About 260 small businesses have received legal services assistance, 64% were owned by women and 70% of those women were minorities, CCLR reported. Areas such as understanding business closure orders; how to humanely furlough or lay off employees; renegotiate contracts; public health agency interactions; financial statement preparation; and application for state and federal assistance programs are among the variety of legal aid administered by volunteers.

Organization team members learned quickly there was not much technical assistance available to inform small business owners on how to do things they assumed owners already knew. Members were compelled to become highly knowledgeable in all aspects of small business operations, Trammell said. “It was eye-opening and heartbreaking.” 

Another area identified by Trammell and team members, which vibrated with alarming urgency was the lack of virtually no dividing line between small business owners’ personal and business assets.

Small business owners make personal guarantees on their leases and with their contracts, Trammell said. Many of them work out of their home, entwining their homes and home assets.

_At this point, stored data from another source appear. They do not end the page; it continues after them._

-- ==== Sys2Proof/Certificates/Slice0/Obligations.lean ====
section
/-! DEFINITION. The statements for the provers. Each docstring names the rule of spec/ it formalises, or says what it rests
on. "The focused block" is block 0. -/

open Sys2Proof Sys2Proof.Machine

/-! ### Encoding -/

/-- R72 and R73 (and R77, which the spec infers from them): a 32-bit value decodes, from bits 3:0 alone, to exactly one command, DEBAYER with the pattern that bits 5:4
number, or to a reserved opcode. -/
def Obligations.DecodeByOpcode : Prop :=
  ∀ w : Word,
    (w.extractLsb' 0 4 = 0#4 → decode w = .command .nop) ∧
    (w.extractLsb' 0 4 = 1#4 → decode w = .command .unpack12) ∧
    (w.extractLsb' 0 4 = 2#4 → decode w = .command .pack12) ∧
    (w.extractLsb' 0 4 = 3#4 →
      (w.extractLsb' 4 2 = 0#2 → decode w = .command (.debayer .rggb)) ∧
      (w.extractLsb' 4 2 = 1#2 → decode w = .command (.debayer .bggr)) ∧
      (w.extractLsb' 4 2 = 2#2 → decode w = .command (.debayer .grbg)) ∧
      (w.extractLsb' 4 2 = 3#2 → decode w = .command (.debayer .gbrg))) ∧
    (4 ≤ (w.extractLsb' 0 4).toNat → decode w = .illegal (w.extractLsb' 0 4))

/-- Decoding an encoded command gives the command back, whatever stands in the bits above its word's 6. Rests on R70, R72,
R73. -/
def Obligations.EncodeThenDecode : Prop :=
  ∀ (i : Instr) (junk : BitVec 26), i.wf = true → decode (junk ++ (encode i).extractLsb' 0 6) = .command i

/-- The words the spec's programs and vector G25 use decode to the commands it names (R81, 95_test_vectors.md G25). -/
def Obligations.SpecWordsDecode : Prop :=
  decodeTableWord 32 0x00000000 = some .nop ∧ decodeTableWord 32 0x00000001 = some .unpack12 ∧
    decodeTableWord 32 0x00000002 = some .pack12 ∧ decodeTableWord 32 0x00000003 = some (.debayer .rggb) ∧
    decodeTableWord 32 0x00000013 = some (.debayer .bggr) ∧ decodeTableWord 32 0x00000023 = some (.debayer .grbg) ∧
    decodeTableWord 32 0x00000033 = some (.debayer .gbrg) ∧ decodeTableWord 32 0x00000011 = some .unpack12 ∧
    decodeTableWord 32 0x00000022 = some .pack12 ∧ decodeTableWord 32 0x00000004 = none ∧
    decodeTableWord 32 0x0000000F = none

/-- R75: a reserved opcode is stored in CMD and reads back; no reserved opcode decodes to a command; a running command with
one ends with ILLEGAL_OP and touches no memory. -/
def Obligations.ReservedOpcode : Prop :=
  (∀ (b : Block) (v : BitVec 6), (b.writeReg .cmd (v.setWidth 32)).readReg .cmd = v.setWidth 32) ∧
  (∀ (w : Word) (i : Instr), 4 ≤ (w.extractLsb' 0 4).toNat → decode w ≠ .command i) ∧
  ∀ s : State, 4 ≤ s.blk.latched.op.toNat → ∃ t, s.completionStep = .next t ∧ s.failsUntouched t 3#4

/-- No latched command word has a bit above bit 5, and the CFA field of a NOP, UNPACK12 or PACK12 word selects
nothing (R76). -/
def Obligations.CfaIgnoredByOthers : Prop :=
  (∀ (l : Latched) (i : Nat), 6 ≤ i → l.commandWord.getLsbD i = false) ∧
  ∀ (op : BitVec 4) (c d : BitVec 2) (l : Latched), op.toNat < 3 →
    decode { l with op := op, cfa := c }.commandWord = decode { l with op := op, cfa := d }.commandWord

/-! ### The step -/

/-- A turn of an engine on the agenda runs the command that the latched word of its running block decodes to: block 0 in
place, block `k + 1` brought into focus and put back; a latched reserved opcode ends with ILLEGAL_OP and changes nothing else
(R30, R75, R90). Around `exec` a step only takes the event off the agenda. With an empty agenda it is block 0's command that
runs whenever block 0 is busy: that order is the model's choice (log entry 7). -/
def Obligations.StepRunsDecodedCommand : Prop :=
  (∀ (s : State) (rest : List Event), s.agenda = .engine 0 :: rest → s.blk.phase = .busy →
    (∀ i : Instr, decode s.blk.latched.commandWord = .command i → step s = exec i (s.setAgenda rest)) ∧
    ∀ op : BitVec 4, decode s.blk.latched.commandWord = .illegal op →
      step s = .next { s with
        agenda := rest
        blk := { s.blk with done := false, err := true, errCode := 3#4, outCount := 0#32, phase := .idle } }) ∧
  (∀ s : State, s.agenda = [] → s.blk.phase = .busy →
    (∀ i : Instr, decode s.blk.latched.commandWord = .command i → step s = exec i s) ∧
    ∀ op : BitVec 4, decode s.blk.latched.commandWord = .illegal op →
      step s = .next { s with
        blk := { s.blk with done := false, err := true, errCode := 3#4, outCount := 0#32, phase := .idle } }) ∧
  ∀ (s : State) (rest : List Event) (k : Nat) (b : Block), s.agenda = .engine (k + 1) :: rest →
    s.others[k]? = some b → b.phase = .busy →
    (∀ i : Instr, decode b.latched.commandWord = .command i →
      step s = mapNext (fun t => t.swap k) (exec i ((s.setAgenda rest).swap k))) ∧
    ∀ op : BitVec 4, decode b.latched.commandWord = .illegal op →
      step s = .next { s with
        agenda := rest
        others := s.others.set k
          { b with done := false, err := true, errCode := 3#4, outCount := 0#32, phase := .idle } }

/-- From any state, placing a command's word makes the very next step run exactly that command, on the parameter registers as
they stand (log entry 8). -/
def Obligations.PlacedWordRunsNext : Prop :=
  ∀ (s : State) (w : Word) (i : Instr), decode w = .command i →
    step (s.withFetchWord 32 w.toNat) = exec i (s.setBlk (s.blk.writeReg .cmd w).start)

/-- The engine has a step only in phase BUSY (R30, R161): with nothing on the agenda and no command running the machine
rests, and a turn given to an idle engine changes nothing but the agenda. -/
def Obligations.IdleEngineRests : Prop :=
  (∀ s : State, s.agenda = [] → (∀ b ∈ s.blocks, b.phase = .idle) → step s = .next s) ∧
  ∀ (s : State) (rest : List Event), s.agenda = .engine 0 :: rest → s.blk.phase = .idle →
    step s = .next (s.setAgenda rest)

/-- No command waits for anything (R91): the completion step of a running command ends it in phase IDLE, unless a region of
the command lies on a device, and that alone is refused (R59). -/
def Obligations.EveryCommandEnds : Prop :=
  ∀ s : State,
    (∃ t, s.completionStep = .next t ∧ t.blk.phase = .idle) ∨
      (s.completionStep = .refused .deviceRegion ∧ s.onDevice s.blk.latched.regions = true)

/-- Left alone, the machine completes one running command a step (R91, R182; the order, lowest block first, is the model's,
log entry 7). -/
def Obligations.UnattendedStepCompletesOne : Prop :=
  ∀ s t : State, s.agenda = [] → (∃ b ∈ s.blocks, b.phase = .busy) → step s = .next t →
    (t.blocks.filter Block.busy).length + 1 = (s.blocks.filter Block.busy).length ∧ t.agenda = []

/-! ### Reset -/

/-- The state right after reset, on any platform: every register of every block reads 0, no interrupt, no command running
(R39, R172; that memory lists nothing and the latched copies are 0 is the model's choice, log entries 1 and 3). -/
def Obligations.ResetStateReadsZero : Prop :=
  ∀ (p : Platform) (b : Block), b ∈ (State.resetOn p).blocks →
    (∀ r : Reg, b.readReg r = 0#32) ∧ b.irq = false ∧ b.phase = .idle

/-- A reset, in either phase, leaves every register 0, the phase IDLE and `irq` deasserted, with no DONE or
ERR for an abandoned command. Memory outside the destination of a running command is unchanged; each admitted byte of that
destination holds a free value, and its other bytes are unchanged. The latched copies are unspecified: nothing is said of
them (R39, R171). That a reset leaves no command to be observed is the model's choice (log entry 20). A reset of a command that was accessing a device is refused (log entry 5) and is not spoken of here. -/
def Obligations.ResetEffect : Prop :=
  ∀ (s : State) (rest : List Event), s.agenda = .reset 0 :: rest →
    (s.blk.phase = .busy → s.blk.latched.accesses = true → s.onDevice s.blk.latched.regions = false) →
    ∃ t, step s = .next t ∧ (∀ r : Reg, t.blk.readReg r = 0#32) ∧ t.blk.cmd = 0#6 ∧ t.blk.done = false ∧
      t.blk.err = false ∧ t.blk.goIgnored = false ∧ t.blk.errCode = 0#4 ∧ t.blk.phase = .idle ∧ t.blk.irq = false ∧
      t.blk.unobserved = [] ∧
      t.blk.port = s.blk.port ∧ t.others = s.others ∧ t.busMap = s.busMap ∧ t.lastRead = s.lastRead ∧
      t.agenda = rest ∧
      (s.blk.phase = .idle → t.mem = s.mem) ∧
      (s.blk.phase = .busy → ∀ a, Memory.read t.mem a =
        if s.blk.latched.regions.dst.has a && s.admits .write a then
          Config.freeByte (s.draws + (a - s.blk.latched.regions.dst.start))
        else Memory.read s.mem a)

/-! ### The register window -/

/-- A 32-bit host read at `BASE_ADDR + offset` of a register returns its value and changes no register; a read of STATUS that
returns BUSY = 0 observes the completion of the block's commands (R63; their list is the model's own field, log entry 20), and
no other read does. A 32-bit write to a register
other than CTRL changes that register as its access type says, at once and in either phase, and nothing else (R85, R94). -/
def Obligations.HostAccessesRegister : Prop :=
  ∀ (s : State) (rest : List Event) (r : Reg) (v : Word), s.blk.port.base.toNat + windowBytes ≤ addressSpace →
    (s.agenda = .bus (.read (r.address s.blk.port.base) .word) :: rest →
      step s = .next { s with
        agenda := rest
        lastRead := some (.word (s.blk.readReg r))
        blk := { s.blk with
          unobserved := if r = .status ∧ s.blk.phase = .idle then [] else s.blk.unobserved } }) ∧
    (r ≠ .ctrl → s.agenda = .bus (.write (r.address s.blk.port.base) (.word v)) :: rest →
      step s = .next ((s.setAgenda rest).setBlk (s.blk.writeReg r v)))

/-- Each block has its own window and registers (R159): on a platform whose windows lie in the address space and share no
byte, a host access at another block's window reads that block's register (one of STATUS with BUSY = 0 observes its commands,
R63, log entry 20), or writes it, or gives it GO, and changes nothing else. GO starts that block's command when it is idle (R87), sets its GO_IGNORED when it is busy (R88), and is refused when its
command would race with a running one of block 0 or of a third block (R69; that it is the GO that is refused is the model's
choice, log entry 13). The blocks beside block `k + 1` are `s.others.set k s.blk`. -/
def Obligations.HostReachesEveryBlock : Prop :=
  ∀ (s : State) (rest : List Event) (k : Nat) (b : Block), s.platform.wf = true → s.others[k]? = some b →
    (∀ r : Reg, s.agenda = .bus (.read (r.address b.port.base) .word) :: rest →
      step s = .next { s with
        agenda := rest
        lastRead := some (.word (b.readReg r))
        others := s.others.set k
          { b with unobserved := if r = .status ∧ b.phase = .idle then [] else b.unobserved } }) ∧
    (∀ (r : Reg) (v : Word), r ≠ .ctrl → s.agenda = .bus (.write (r.address b.port.base) (.word v)) :: rest →
      step s = .next { s with agenda := rest, others := s.others.set k (b.writeReg r v) }) ∧
    ∀ v : Word, s.agenda = .bus (.write (Reg.ctrl.address b.port.base) (.word v)) :: rest →
      (v.getLsbD 0 = false → step s = .next (s.setAgenda rest)) ∧
      (v.getLsbD 0 = true → b.phase = .busy →
        step s = .next { s with agenda := rest, others := s.others.set k { b with goIgnored := true } }) ∧
      (v.getLsbD 0 = true → b.phase = .idle →
        (∀ c ∈ s.others.set k s.blk, c.phase = .busy →
          b.parameters.regions.conflict c.latched.regions = false) →
        step s = .next { s with
          agenda := rest
          others := s.others.set k
            { b with
              latched := b.parameters, done := false, err := false, errCode := 0#4, outCount := 0#32
              phase := .busy, unobserved := b.parameters :: b.unobserved } }) ∧
      (v.getLsbD 0 = true → b.phase = .idle →
        (∃ c ∈ s.others.set k s.blk, c.phase = .busy ∧
          b.parameters.regions.conflict c.latched.regions = true) →
        step s = .refused .blockRace)

/-- R34: a read at an offset from 0x28 to 0x3C returns 0, and a write there has no effect. -/
def Obligations.UnmappedOffsets : Prop :=
  ∀ (s : State) (rest : List Event) (n : Nat) (v : Word), s.blk.port.base.toNat + windowBytes ≤ addressSpace →
    10 ≤ n → n < 16 →
    (s.agenda = .bus (.read (s.blk.port.base + BitVec.ofNat 32 (4 * n)) .word) :: rest →
      step s = .next ((s.setAgenda rest).setLastRead (.word 0#32))) ∧
    (s.agenda = .bus (.write (s.blk.port.base + BitVec.ofNat 32 (4 * n)) (.word v)) :: rest →
      step s = .next (s.setAgenda rest))

/-- An access that touches a block's window and is not 32 bits wide, or not at a multiple-of-4 offset in it, is refused; one
that touches no window changes no block (R86). For block 0 this needs no premise; for every block, the platform's windows lie
in the address space and share no byte. That an access which starts below a window and reaches into it is an access to that
window is the model's reading (log entry 14); the widths are those the model has (log entry 19). -/
def Obligations.WindowAccessWidth : Prop :=
  (∀ (s : State) (rest : List Event) (a : HostAccess) (b : Block), s.agenda = .bus a :: rest →
    b = s.blk ∨ (b ∈ s.others ∧ s.platform.wf = true) → b.window.overlaps a.region = true →
    (a.region.size ≠ 4 ∨ a.region.start < b.window.start ∨ (a.region.start - b.window.start) % 4 ≠ 0) →
    step s = .refused .windowAccess) ∧
  ∀ (s t : State) (rest : List Event) (a : HostAccess), s.agenda = .bus a :: rest →
    (∀ b ∈ s.blocks, b.window.overlaps a.region = false) → step s = .next t → t.blk = s.blk ∧ t.others = s.others

/-- R35: reserved bits of every register read as 0, and no value written to them changes anything. -/
def Obligations.ReservedBits : Prop :=
  ∀ (b : Block) (r : Reg),
    b.readReg r &&& ~~~(implementedBits r) = 0#32 ∧
      ∀ v w : Word, v &&& implementedBits r = w &&& implementedBits r → b.writeReg r v = b.writeReg r w

/-- The read-write registers read back what is written to their implemented bits, and a write to one changes no other
register's value (R23, R26 to R29; OUT_COUNT and CTRL hold nothing a host writes, R24, R32). -/
def Obligations.WritesReadBack : Prop :=
  ∀ (b : Block) (r : Reg) (v : Word), r ≠ .ctrl → r ≠ .status →
    (r ≠ .outCount → (b.writeReg r v).readReg r = v &&& implementedBits r) ∧
    (r = .outCount → b.writeReg r v = b) ∧
    (∀ q : Reg, q ≠ r → (b.writeReg r v).readReg q = b.readReg q) ∧
    b.readReg .ctrl = 0#32

/-- The fields of a read of STATUS (R25): BUSY is the phase (R30). -/
def Obligations.StatusFields : Prop :=
  ∀ b : Block,
    (b.readReg .status).getLsbD 0 = decide (b.phase = .busy) ∧ (b.readReg .status).getLsbD 1 = b.done ∧
    (b.readReg .status).getLsbD 2 = b.err ∧ (b.readReg .status).getLsbD 3 = b.goIgnored ∧
    (b.readReg .status).extractLsb' 4 4 = b.errCode ∧ (b.readReg .status).extractLsb' 8 24 = 0#24

/-- R93: what a host write to STATUS clears, that it does nothing else, and that while a command runs (in a consistent block)
it can only clear GO_IGNORED. -/
def Obligations.StatusWriteClears : Prop :=
  (∀ (b : Block) (v : Word),
    b.writeReg .status v =
      { b with
        done := if v.getLsbD 1 then false else b.done
        err := if v.getLsbD 2 then false else b.err
        errCode := if v.getLsbD 2 then 0#4 else b.errCode
        goIgnored := if v.getLsbD 3 then false else b.goIgnored }) ∧
  ∀ (b : Block) (v : Word), b.consistent → b.phase = .busy →
    b.writeReg .status v = { b with goIgnored := if v.getLsbD 3 then false else b.goIgnored }
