-- ==== Sys2Proof/Laws/Window.lean ====
section
/-! SUPPORT. A 32-bit host access at a multiple-of-4 offset of a block's window is a read, or a write, of the register at that
offset: of the focused block, and of any other block on a platform whose windows share no byte. -/

namespace Sys2Proof.Machine

theorem Reg.offset_fits (r : Reg) : r.offset + 4 ≤ 64 ∧ r.offset % 4 = 0 := by cases r <;> decide

@[simp] theorem Reg.ofOffset_offset (r : Reg) : Reg.ofOffset r.offset = some r := by cases r <;> decide

theorem windowTouched_focus {s : State} {a : HostAccess} (h : s.blk.window.overlaps a.region = true) :
    s.windowTouched a = some 0 := by
  simp [State.windowTouched, List.findIdx?_cons, h]

theorem windowTouched_none {s : State} {a : HostAccess} (h : ∀ b ∈ s.blocks, b.window.overlaps a.region = false) :
    s.windowTouched a = none := by
  unfold State.windowTouched
  rw [List.findIdx?_eq_none_iff]; exact h

theorem toNat_base_add {b : Word} {n : Nat} (hb : b.toNat + windowBytes ≤ addressSpace) (hn : n < 64) :
    (b + BitVec.ofNat 32 n).toNat = b.toNat + n := by
  simp only [windowBytes, addressSpace] at hb
  simp; omega

/-- A read at an offset of the focused block's window (R85). -/
theorem accessWindow_read {s : State} {n : Nat} (hb : s.blk.port.base.toNat + windowBytes ≤ addressSpace)
    (hn : n + 4 ≤ 64) (h4 : n % 4 = 0) :
    s.accessWindow (.read (s.blk.port.base + BitVec.ofNat 32 n) .word) = s.readWindow n := by
  have ha := toNat_base_add hb (show n < 64 by omega)
  simp only [State.accessWindow, Block.window, HostAccess.region, ha, windowBytes, Nat.add_sub_cancel_left]
  exact if_pos (by omega)

/-- A write at an offset of the focused block's window (R85). -/
theorem accessWindow_write {s : State} {n : Nat} (v : Word) (hb : s.blk.port.base.toNat + windowBytes ≤ addressSpace)
    (hn : n + 4 ≤ 64) (h4 : n % 4 = 0) :
    s.accessWindow (.write (s.blk.port.base + BitVec.ofNat 32 n) (.word v)) = s.writeWindow n v := by
  have ha := toNat_base_add hb (show n < 64 by omega)
  simp only [State.accessWindow, Block.window, HostAccess.region, ha, windowBytes, Nat.add_sub_cancel_left,
    Datum.width, AccessWidth.bytes]
  exact if_pos (by omega)

/-- A read of the window at an offset (R85). -/
theorem hostAccess_read_offset {s : State} {n : Nat} (hb : s.blk.port.base.toNat + windowBytes ≤ addressSpace)
    (hn : n + 4 ≤ 64) (h4 : n % 4 = 0) :
    s.hostAccess (.read (s.blk.port.base + BitVec.ofNat 32 n) .word) = s.readWindow n := by
  unfold State.hostAccess
  rw [windowTouched_focus (by
    rw [Region.overlaps_iff]
    simp only [Block.window, HostAccess.region, toNat_base_add hb (show n < 64 by omega), windowBytes,
      AccessWidth.bytes]
    omega)]
  exact accessWindow_read hb hn h4

/-- A write of the window at an offset (R85). -/
theorem hostAccess_write_offset {s : State} {n : Nat} (v : Word)
    (hb : s.blk.port.base.toNat + windowBytes ≤ addressSpace) (hn : n + 4 ≤ 64) (h4 : n % 4 = 0) :
    s.hostAccess (.write (s.blk.port.base + BitVec.ofNat 32 n) (.word v)) = s.writeWindow n v := by
  unfold State.hostAccess
  rw [windowTouched_focus (by
    rw [Region.overlaps_iff]
    simp only [Block.window, HostAccess.region, toNat_base_add hb (show n < 64 by omega), windowBytes,
      AccessWidth.bytes, Datum.width]
    omega)]
  exact accessWindow_write v hb hn h4

/-- A read of a register's offset returns the register; one of STATUS may observe completion (R63, R85). -/
theorem readWindow_offset (s : State) (r : Reg) :
    s.readWindow r.offset = .next ((s.setBlk (s.blk.afterRead r)).setLastRead (.word (s.blk.readReg r))) := by
  simp [State.readWindow]

theorem Block.writeReg_phase {b : Block} {r : Reg} (h : r ≠ .ctrl) (v : Word) : (b.writeReg r v).phase = b.phase := by
  cases r <;> first | rfl | exact absurd rfl h

/-- A write of a register's offset other than CTRL's writes the register (R85, R94). -/
theorem writeWindow_offset {s : State} {r : Reg} (h : r ≠ .ctrl) (v : Word) :
    s.writeWindow r.offset v = .next (s.setBlk (s.blk.writeReg r v)) := by
  simp only [State.writeWindow, Reg.ofOffset_offset, State.setBlk_blk, Block.busy, Block.writeReg_phase h]
  cases s.blk.phase <;> simp

/-! ### The windows of the other blocks -/

/-- On a well-formed platform every window lies in the address space (R22, R50). -/
theorem port_fits {s : State} (h : s.platform.wf = true) {b : Block} (hb : b ∈ s.blocks) :
    b.port.base.toNat + windowBytes ≤ addressSpace := by
  simp only [Platform.wf, Bool.and_eq_true, List.all_eq_true] at h
  have := h.1.1 b.port (by
    simp only [Platform.ports, State.platform]
    rcases List.mem_cons.mp hb with rfl | hb
    · exact .head _
    · exact .tail _ (List.mem_map_of_mem hb))
  simpa [Port.inSpace] using this

/-- On a well-formed platform the windows share no byte (R159). -/
theorem windows_pairwise {s : State} (h : s.platform.wf = true) :
    s.blocks.Pairwise fun b c => b.port.apart c.port := by
  simp only [Platform.wf, Bool.and_eq_true, decide_eq_true_eq] at h
  have := h.1.2
  rw [show s.platform.ports = s.blocks.map Block.port from rfl, List.pairwise_map] at this
  exact this

/-- An access inside the window of block `k + 1` touches that window first (R159). -/
theorem windowTouched_other {s : State} (h : s.platform.wf = true) {k : Nat} {b : Block} (hk : s.others[k]? = some b)
    {a : HostAccess} (ha : ∀ x, a.region.has x = true → b.window.has x = true) (hn : 0 < a.region.size) :
    s.windowTouched a = some (k + 1) := by
  have hp := windows_pairwise h
  obtain ⟨hl, rfl⟩ := List.getElem?_eq_some_iff.mp hk
  have h1 := ha a.region.start (by rw [Region.has_iff]; omega)
  have h2 := ha (a.region.start + a.region.size - 1) (by rw [Region.has_iff]; omega)
  rw [Region.has_iff] at h1 h2
  unfold State.windowTouched
  rw [List.findIdx?_eq_some_iff_getElem]
  refine ⟨by simpa using hl, ?_, fun j hj => ?_⟩
  · rw [Region.overlaps_iff]
    simp only [List.getElem_cons_succ, Block.window, windowBytes] at *
    omega
  · have hap := List.pairwise_iff_getElem.mp hp j (k + 1) (by simp; omega) (by simpa using hl) hj
    simp only [Port.apart, decide_eq_true_eq, List.getElem_cons_succ, State.blocks] at hap
    rw [Bool.not_eq_true, ← Bool.not_eq_true, Region.overlaps_iff]
    simp only [Block.window, windowBytes] at *
    omega

/-- An access inside the window of block `k + 1` is that block's access of its own window (R159). -/
theorem hostAccess_other {s : State} (h : s.platform.wf = true) {k : Nat} {b : Block} (hk : s.others[k]? = some b)
    {a : HostAccess} (ha : ∀ x, a.region.has x = true → b.window.has x = true) (hn : 0 < a.region.size) :
    s.hostAccess a = mapNext (fun t => t.swap k) ((s.swap k).accessWindow a) := by
  obtain ⟨hl, _⟩ := List.getElem?_eq_some_iff.mp hk
  unfold State.hostAccess
  rw [windowTouched_other h hk ha hn]
  exact if_pos hl

/-- A 32-bit access at an offset lies inside the window. -/
theorem touches_within {b : Block} {n : Nat} (hb : b.port.base.toNat + windowBytes ≤ addressSpace) (hn : n + 4 ≤ 64) :
    ∀ x, ({ start := (b.port.base + BitVec.ofNat 32 n).toNat, size := 4 } : Region).has x = true →
      b.window.has x = true := by
  intro x hx
  rw [toNat_base_add hb (by omega)] at hx
  rw [Region.has_iff] at hx ⊢
  simp only [Block.window, windowBytes] at *
  omega

/-- A host read at a register of block `k + 1` returns it; one of STATUS may observe that block (R63, R85). -/
theorem hostAccess_read_other {s : State} (h : s.platform.wf = true) {k : Nat} {b : Block} (hk : s.others[k]? = some b)
    (r : Reg) :
    s.hostAccess (.read (r.address b.port.base) .word) =
      .next { s with others := s.others.set k (b.afterRead r), lastRead := some (.word (b.readReg r)) } := by
  have hb := port_fits h (List.mem_cons_of_mem _ (List.mem_of_getElem? hk))
  have hs : (s.swap k).blk = b := by rw [swap_of hk]
  rw [Reg.address, hostAccess_other h hk (a := .read _ .word) (touches_within hb r.offset_fits.1)
    (by simp [HostAccess.region, AccessWidth.bytes])]
  subst hs
  rw [accessWindow_read hb r.offset_fits.1 r.offset_fits.2, readWindow_offset]
  have hl : ∀ (u : State) d, (u.setLastRead d).swap k = (u.swap k).setLastRead d := by
    intro u d; unfold State.swap State.setLastRead; dsimp only; split <;> rfl
  simp only [mapNext, hl, swap_back hk]
  rfl

/-- A host write at a register of block `k + 1` is that block's write of its own window. -/
theorem hostAccess_write_other {s : State} (h : s.platform.wf = true) {k : Nat} {b : Block} (hk : s.others[k]? = some b)
    (r : Reg) (v : Word) :
    s.hostAccess (.write (r.address b.port.base) (.word v)) =
      mapNext (fun t => t.swap k) ((s.swap k).writeWindow r.offset v) := by
  have hb := port_fits h (List.mem_cons_of_mem _ (List.mem_of_getElem? hk))
  have hs := swap_of hk
  rw [Reg.address, hostAccess_other h hk (a := .write _ (.word v)) (touches_within hb r.offset_fits.1)
    (by simp [HostAccess.region, Datum.width, AccessWidth.bytes])]
  have : b = (s.swap k).blk := by rw [hs]
  subst this
  rw [accessWindow_write v hb r.offset_fits.1 r.offset_fits.2]

end Sys2Proof.Machine
end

Trammell reflected on his important work with the small businesses sector and how the experience and personal involvement has made an insightful impact on him.

“It was helping people save their homes. It was helping people not go hungry. It was on a very personal level, just heart wrenching at times for us to deal with it all.”

According to the Office of State Planning and Budgeting, Colorado’s tourism industry, which supports many of the state’s small businesses, is expected to rebound more slowly than other sectors. By assisting small businesses, the task force hopes to indirectly support the more than 400,000 Coloradans who have filed for unemployment due to the pandemic, according to a June 2020 statement from OEDIT.

“We’ve been working diligently to try and convince lawmakers and policymakers that there is something more they can do, short of appropriating money,” Trammell said.

In an effort to assess the impact CCLR was having, they looked at similar efforts taking place across the country. Their consensus: there was very little legal or financial aid available to small business owners that would position them to recover, Trammell added.

He noted there was plenty of data available on the dot com era of financial collapse and great recession of 2007 to 2009, which indicated it takes small businesses three to five years on average to recover. 

Trammell explained that when small business owners face economic distress, their personal credit often takes a hit. When personal and business assets are intermingled, it may take even longer for small businesses to recover. 

Trammell and his coalition have been frustrated that they have not been able to convince local, state and federal policy and lawmakers to allow small business owners to check a box on a new loan application indicating their credit was adversely impacted by COVID-19.

“And that’s what we’re really screaming from the mountaintops to try and do right now,” Trammell said, who was previously recognized in Law Week’s 2018 Lawyers of the Year issue for his merger and acquisitions accomplishments. “I shake my head all the time, and I wonder and worry: why something this obvious, this easy, is so hard?”